PROBLEM:
Find the line with "def Core.setRun (c" and the line with "behind the nest" in the entries below; output exactly those two lines, every line between them, and no others.

Records excerpted from a collection
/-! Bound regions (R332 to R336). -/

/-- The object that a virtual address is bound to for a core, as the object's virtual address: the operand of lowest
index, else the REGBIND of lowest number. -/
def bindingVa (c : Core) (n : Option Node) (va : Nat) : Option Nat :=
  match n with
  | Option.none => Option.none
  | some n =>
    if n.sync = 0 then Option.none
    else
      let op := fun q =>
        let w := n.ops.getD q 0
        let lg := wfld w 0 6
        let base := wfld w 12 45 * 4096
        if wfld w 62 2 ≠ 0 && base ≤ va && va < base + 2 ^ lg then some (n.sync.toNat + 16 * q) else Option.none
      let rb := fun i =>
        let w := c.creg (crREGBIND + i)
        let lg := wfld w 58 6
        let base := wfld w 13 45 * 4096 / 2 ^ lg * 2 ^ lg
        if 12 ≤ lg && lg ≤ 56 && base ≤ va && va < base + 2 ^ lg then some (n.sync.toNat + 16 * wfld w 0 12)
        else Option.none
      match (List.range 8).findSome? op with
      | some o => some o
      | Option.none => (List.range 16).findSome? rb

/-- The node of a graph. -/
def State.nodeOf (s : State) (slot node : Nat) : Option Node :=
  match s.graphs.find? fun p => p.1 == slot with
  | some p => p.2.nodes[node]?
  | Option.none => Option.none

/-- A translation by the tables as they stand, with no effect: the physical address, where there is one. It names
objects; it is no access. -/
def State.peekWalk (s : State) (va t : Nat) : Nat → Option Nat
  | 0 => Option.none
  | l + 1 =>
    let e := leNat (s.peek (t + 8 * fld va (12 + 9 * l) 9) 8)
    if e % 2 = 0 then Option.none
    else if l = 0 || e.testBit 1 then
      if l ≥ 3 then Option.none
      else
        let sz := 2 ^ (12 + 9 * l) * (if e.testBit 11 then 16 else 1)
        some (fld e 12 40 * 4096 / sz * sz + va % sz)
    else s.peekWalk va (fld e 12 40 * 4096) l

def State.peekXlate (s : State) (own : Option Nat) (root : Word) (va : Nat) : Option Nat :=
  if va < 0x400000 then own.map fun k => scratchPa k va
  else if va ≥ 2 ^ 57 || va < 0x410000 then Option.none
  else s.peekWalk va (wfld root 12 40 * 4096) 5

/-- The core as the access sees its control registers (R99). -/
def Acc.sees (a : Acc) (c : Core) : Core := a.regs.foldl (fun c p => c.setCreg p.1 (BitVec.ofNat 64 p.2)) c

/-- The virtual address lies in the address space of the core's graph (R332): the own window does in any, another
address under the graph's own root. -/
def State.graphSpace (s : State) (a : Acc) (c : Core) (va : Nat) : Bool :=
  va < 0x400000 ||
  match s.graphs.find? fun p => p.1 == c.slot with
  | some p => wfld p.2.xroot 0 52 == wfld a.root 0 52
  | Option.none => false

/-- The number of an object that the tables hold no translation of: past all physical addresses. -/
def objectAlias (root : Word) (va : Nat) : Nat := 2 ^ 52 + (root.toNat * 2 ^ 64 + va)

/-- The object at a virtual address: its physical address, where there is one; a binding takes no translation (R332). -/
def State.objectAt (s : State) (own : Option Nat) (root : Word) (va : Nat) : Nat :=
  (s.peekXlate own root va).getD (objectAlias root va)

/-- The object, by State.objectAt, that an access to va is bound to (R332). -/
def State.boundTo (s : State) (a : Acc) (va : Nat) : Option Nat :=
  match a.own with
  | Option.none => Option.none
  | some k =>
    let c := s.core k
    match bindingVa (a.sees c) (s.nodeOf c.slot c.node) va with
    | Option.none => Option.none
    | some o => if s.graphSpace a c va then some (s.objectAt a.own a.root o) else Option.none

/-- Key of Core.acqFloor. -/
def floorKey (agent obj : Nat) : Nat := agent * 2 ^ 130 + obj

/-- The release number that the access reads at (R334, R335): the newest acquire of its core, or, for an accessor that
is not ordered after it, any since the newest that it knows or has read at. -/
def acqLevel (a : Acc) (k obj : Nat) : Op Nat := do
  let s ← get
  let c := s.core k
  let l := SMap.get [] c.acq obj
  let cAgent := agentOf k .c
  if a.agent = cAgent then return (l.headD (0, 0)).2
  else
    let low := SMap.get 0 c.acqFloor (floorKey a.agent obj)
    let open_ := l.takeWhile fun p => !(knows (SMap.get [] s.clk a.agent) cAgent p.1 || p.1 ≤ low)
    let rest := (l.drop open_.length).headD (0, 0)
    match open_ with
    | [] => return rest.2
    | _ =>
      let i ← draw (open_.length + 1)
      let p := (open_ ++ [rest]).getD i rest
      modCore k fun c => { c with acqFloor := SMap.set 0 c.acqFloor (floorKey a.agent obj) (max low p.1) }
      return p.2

--

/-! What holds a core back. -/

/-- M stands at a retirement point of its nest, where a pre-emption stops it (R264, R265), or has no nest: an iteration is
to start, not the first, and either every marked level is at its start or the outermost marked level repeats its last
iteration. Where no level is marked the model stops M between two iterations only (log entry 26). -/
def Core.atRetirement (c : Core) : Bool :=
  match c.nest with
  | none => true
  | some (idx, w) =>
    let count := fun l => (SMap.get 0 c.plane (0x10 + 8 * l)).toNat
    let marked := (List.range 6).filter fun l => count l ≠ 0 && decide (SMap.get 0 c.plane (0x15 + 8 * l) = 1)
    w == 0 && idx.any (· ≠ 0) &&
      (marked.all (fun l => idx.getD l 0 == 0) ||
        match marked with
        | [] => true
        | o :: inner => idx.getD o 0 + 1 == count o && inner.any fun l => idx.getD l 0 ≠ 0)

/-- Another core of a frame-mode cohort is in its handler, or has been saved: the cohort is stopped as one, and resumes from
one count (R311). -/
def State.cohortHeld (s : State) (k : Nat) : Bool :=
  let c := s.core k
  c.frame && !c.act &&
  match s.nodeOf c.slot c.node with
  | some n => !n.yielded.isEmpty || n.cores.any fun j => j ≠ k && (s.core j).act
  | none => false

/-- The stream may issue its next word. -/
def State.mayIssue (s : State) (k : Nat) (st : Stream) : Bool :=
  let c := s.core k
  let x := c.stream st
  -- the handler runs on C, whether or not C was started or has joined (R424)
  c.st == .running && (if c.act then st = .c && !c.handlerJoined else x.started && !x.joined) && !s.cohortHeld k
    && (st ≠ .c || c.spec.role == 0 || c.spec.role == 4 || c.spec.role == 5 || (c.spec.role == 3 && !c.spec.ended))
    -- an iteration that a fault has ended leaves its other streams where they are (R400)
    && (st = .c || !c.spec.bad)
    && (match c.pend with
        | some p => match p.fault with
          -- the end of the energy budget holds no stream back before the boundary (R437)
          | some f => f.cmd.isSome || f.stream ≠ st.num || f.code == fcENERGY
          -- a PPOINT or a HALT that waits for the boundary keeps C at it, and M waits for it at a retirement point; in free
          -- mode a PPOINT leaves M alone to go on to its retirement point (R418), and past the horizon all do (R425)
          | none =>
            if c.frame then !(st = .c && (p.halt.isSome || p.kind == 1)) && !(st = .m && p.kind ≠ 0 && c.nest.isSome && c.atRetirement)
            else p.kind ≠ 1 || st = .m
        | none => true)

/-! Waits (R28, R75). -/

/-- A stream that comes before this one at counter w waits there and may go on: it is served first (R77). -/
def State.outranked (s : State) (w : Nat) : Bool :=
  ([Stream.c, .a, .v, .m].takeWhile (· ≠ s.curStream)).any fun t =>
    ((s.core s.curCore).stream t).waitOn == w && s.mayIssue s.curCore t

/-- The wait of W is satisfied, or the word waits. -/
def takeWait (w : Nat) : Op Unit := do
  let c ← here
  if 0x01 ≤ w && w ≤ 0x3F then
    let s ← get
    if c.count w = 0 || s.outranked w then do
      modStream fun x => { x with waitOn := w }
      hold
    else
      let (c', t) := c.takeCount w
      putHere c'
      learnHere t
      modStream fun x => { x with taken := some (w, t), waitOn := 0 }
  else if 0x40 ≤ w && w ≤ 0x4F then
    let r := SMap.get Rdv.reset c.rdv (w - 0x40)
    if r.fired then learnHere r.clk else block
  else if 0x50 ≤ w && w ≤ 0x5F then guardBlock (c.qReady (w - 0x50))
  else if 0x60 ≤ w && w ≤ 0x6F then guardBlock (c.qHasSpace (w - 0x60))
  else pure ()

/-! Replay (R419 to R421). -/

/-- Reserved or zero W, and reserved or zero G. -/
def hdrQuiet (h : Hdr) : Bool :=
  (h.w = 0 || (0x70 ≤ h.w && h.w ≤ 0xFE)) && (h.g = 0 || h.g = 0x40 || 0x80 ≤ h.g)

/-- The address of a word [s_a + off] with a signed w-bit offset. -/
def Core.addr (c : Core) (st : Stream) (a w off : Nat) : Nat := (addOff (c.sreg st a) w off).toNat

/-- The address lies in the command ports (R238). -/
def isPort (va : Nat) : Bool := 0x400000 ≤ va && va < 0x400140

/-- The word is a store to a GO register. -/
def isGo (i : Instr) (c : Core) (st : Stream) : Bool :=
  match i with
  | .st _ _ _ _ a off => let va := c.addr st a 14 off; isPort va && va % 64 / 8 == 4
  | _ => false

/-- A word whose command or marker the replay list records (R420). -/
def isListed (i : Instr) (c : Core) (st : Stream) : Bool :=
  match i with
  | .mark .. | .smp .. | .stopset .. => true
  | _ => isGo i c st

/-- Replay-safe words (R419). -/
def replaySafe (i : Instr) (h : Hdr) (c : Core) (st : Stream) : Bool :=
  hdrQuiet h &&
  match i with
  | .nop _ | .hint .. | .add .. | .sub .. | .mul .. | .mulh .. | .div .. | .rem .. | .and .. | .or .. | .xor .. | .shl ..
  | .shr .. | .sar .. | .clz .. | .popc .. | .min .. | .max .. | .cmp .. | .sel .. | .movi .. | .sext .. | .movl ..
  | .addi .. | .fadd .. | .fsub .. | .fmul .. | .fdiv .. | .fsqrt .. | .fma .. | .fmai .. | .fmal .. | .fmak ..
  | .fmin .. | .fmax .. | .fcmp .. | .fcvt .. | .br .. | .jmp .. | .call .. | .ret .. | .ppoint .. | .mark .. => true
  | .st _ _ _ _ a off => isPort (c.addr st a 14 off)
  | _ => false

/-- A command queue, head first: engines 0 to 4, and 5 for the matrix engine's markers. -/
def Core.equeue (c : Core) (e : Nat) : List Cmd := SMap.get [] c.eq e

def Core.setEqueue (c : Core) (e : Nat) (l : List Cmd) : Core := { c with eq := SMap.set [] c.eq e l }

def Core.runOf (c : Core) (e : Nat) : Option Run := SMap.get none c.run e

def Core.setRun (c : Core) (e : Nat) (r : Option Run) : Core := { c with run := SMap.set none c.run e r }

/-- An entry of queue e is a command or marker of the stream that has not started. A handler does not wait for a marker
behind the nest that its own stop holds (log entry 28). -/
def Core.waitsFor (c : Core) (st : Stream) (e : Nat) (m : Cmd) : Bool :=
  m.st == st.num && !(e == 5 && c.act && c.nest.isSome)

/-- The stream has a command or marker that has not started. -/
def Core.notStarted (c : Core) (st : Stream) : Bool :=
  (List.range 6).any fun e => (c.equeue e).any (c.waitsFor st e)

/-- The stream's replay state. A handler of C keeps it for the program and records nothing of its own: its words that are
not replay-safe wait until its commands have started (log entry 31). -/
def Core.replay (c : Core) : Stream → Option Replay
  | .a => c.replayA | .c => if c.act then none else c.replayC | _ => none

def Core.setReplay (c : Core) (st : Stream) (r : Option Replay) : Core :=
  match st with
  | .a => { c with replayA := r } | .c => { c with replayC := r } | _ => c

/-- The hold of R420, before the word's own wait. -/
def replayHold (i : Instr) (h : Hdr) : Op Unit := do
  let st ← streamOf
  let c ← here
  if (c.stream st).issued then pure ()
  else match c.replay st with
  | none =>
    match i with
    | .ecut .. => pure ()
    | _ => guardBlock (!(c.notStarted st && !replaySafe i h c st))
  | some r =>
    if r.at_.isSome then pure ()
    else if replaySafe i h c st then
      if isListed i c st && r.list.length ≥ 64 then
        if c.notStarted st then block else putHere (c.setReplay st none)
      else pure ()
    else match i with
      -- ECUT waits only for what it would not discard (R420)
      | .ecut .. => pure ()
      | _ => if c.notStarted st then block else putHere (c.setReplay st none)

SOLUTION TO THE EXERCISE:
def Core.setRun (c : Core) (e : Nat) (r : Option Run) : Core := { c with run := SMap.set none c.run e r }

/-- An entry of queue e is a command or marker of the stream that has not started. A handler does not wait for a marker
behind the nest that its own stop holds (log entry 28). -/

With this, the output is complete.